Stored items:

--------------------

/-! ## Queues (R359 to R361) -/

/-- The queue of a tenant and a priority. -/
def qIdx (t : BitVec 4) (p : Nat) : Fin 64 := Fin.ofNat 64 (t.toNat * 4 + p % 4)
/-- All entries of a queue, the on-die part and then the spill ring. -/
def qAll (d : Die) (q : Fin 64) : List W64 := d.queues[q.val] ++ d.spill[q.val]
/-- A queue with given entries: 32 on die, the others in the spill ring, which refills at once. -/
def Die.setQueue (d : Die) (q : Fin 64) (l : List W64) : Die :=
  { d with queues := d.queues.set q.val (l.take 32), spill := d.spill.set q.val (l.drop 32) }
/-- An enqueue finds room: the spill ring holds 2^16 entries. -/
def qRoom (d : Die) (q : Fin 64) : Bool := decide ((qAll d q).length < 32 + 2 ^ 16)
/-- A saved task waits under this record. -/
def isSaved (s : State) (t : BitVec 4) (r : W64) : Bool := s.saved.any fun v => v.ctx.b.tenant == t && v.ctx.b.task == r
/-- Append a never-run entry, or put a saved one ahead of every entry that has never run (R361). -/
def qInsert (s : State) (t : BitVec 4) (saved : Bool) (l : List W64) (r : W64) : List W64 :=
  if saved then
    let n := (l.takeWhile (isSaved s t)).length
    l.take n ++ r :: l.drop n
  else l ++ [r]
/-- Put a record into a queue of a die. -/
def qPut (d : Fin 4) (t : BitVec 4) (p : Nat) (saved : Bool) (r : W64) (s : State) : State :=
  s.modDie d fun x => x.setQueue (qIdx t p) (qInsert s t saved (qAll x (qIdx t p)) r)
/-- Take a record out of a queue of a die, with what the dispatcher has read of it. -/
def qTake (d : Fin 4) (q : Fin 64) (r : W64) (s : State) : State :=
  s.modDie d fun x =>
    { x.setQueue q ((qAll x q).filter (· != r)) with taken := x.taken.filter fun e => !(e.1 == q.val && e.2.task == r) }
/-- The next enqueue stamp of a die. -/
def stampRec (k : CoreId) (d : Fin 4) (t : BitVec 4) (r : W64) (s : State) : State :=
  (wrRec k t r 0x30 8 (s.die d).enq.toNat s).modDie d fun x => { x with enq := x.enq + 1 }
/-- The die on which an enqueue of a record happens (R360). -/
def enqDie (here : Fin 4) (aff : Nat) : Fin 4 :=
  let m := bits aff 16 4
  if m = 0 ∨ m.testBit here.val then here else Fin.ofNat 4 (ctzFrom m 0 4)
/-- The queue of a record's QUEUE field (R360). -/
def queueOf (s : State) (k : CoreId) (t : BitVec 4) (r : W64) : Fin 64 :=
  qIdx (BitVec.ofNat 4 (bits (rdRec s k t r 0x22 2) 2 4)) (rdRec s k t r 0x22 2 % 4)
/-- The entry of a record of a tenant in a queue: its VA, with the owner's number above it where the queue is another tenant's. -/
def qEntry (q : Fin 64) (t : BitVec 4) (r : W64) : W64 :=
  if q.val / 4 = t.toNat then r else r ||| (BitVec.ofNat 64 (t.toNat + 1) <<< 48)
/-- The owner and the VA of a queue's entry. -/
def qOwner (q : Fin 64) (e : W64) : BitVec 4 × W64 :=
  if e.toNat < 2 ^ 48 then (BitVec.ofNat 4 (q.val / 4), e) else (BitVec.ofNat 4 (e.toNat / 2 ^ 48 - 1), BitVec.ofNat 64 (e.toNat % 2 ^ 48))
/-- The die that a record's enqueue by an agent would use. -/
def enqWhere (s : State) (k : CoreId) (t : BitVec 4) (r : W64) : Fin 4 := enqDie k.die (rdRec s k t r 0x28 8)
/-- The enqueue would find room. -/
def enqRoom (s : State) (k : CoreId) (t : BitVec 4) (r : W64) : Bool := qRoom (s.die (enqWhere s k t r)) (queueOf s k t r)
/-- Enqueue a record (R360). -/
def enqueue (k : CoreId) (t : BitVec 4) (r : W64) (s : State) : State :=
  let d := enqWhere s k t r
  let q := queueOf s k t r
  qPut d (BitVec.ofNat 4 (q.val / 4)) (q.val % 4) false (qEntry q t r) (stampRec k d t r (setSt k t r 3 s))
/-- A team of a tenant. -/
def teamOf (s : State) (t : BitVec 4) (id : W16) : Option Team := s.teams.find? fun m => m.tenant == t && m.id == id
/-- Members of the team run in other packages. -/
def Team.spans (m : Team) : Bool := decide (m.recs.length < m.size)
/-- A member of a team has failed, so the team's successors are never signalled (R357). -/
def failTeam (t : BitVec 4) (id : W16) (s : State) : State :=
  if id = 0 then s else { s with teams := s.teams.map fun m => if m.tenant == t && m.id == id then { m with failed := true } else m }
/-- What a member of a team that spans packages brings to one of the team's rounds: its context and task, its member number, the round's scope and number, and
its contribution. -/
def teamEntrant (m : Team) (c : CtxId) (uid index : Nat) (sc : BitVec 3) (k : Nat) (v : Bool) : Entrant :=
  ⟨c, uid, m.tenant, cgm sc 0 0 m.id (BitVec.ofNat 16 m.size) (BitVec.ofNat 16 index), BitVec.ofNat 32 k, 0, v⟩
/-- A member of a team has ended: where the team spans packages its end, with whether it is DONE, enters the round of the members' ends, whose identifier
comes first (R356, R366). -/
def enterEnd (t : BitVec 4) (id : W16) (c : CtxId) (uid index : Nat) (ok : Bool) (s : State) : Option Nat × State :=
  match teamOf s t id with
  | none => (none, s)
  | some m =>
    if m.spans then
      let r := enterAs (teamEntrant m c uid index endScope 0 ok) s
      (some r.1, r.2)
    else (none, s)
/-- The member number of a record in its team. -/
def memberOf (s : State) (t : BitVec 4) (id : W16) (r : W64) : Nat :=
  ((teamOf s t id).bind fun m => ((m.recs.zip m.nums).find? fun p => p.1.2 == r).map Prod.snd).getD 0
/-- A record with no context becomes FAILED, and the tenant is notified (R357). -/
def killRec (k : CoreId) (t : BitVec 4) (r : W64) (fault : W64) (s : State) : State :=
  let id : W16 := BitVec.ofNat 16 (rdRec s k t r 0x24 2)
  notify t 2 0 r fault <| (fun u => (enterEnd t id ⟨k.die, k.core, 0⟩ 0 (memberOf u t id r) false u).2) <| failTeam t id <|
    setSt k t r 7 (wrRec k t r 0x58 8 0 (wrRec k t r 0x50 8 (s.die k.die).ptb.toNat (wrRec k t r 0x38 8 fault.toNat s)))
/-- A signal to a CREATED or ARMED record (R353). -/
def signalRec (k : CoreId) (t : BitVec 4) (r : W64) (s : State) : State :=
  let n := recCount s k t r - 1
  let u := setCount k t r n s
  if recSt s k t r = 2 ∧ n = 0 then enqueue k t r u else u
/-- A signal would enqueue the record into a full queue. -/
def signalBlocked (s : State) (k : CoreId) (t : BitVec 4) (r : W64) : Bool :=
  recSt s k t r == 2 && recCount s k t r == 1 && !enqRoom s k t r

--------------------

▶ [AIM OF THE TASK] The required answer is the run of lines above, starting at the line with "def qPut (d" and ending at the line with "def qTake (d", reproduced exactly with both ends.

▶ [RESULT OF THE TASK]
def qPut (d : Fin 4) (t : BitVec 4) (p : Nat) (saved : Bool) (r : W64) (s : State) : State :=
  s.modDie d fun x => x.setQueue (qIdx t p) (qInsert s t saved (qAll x (qIdx t p)) r)
/-- Take a record out of a queue of a die, with what the dispatcher has read of it. -/
def qTake (d : Fin 4) (q : Fin 64) (r : W64) (s : State) : State :=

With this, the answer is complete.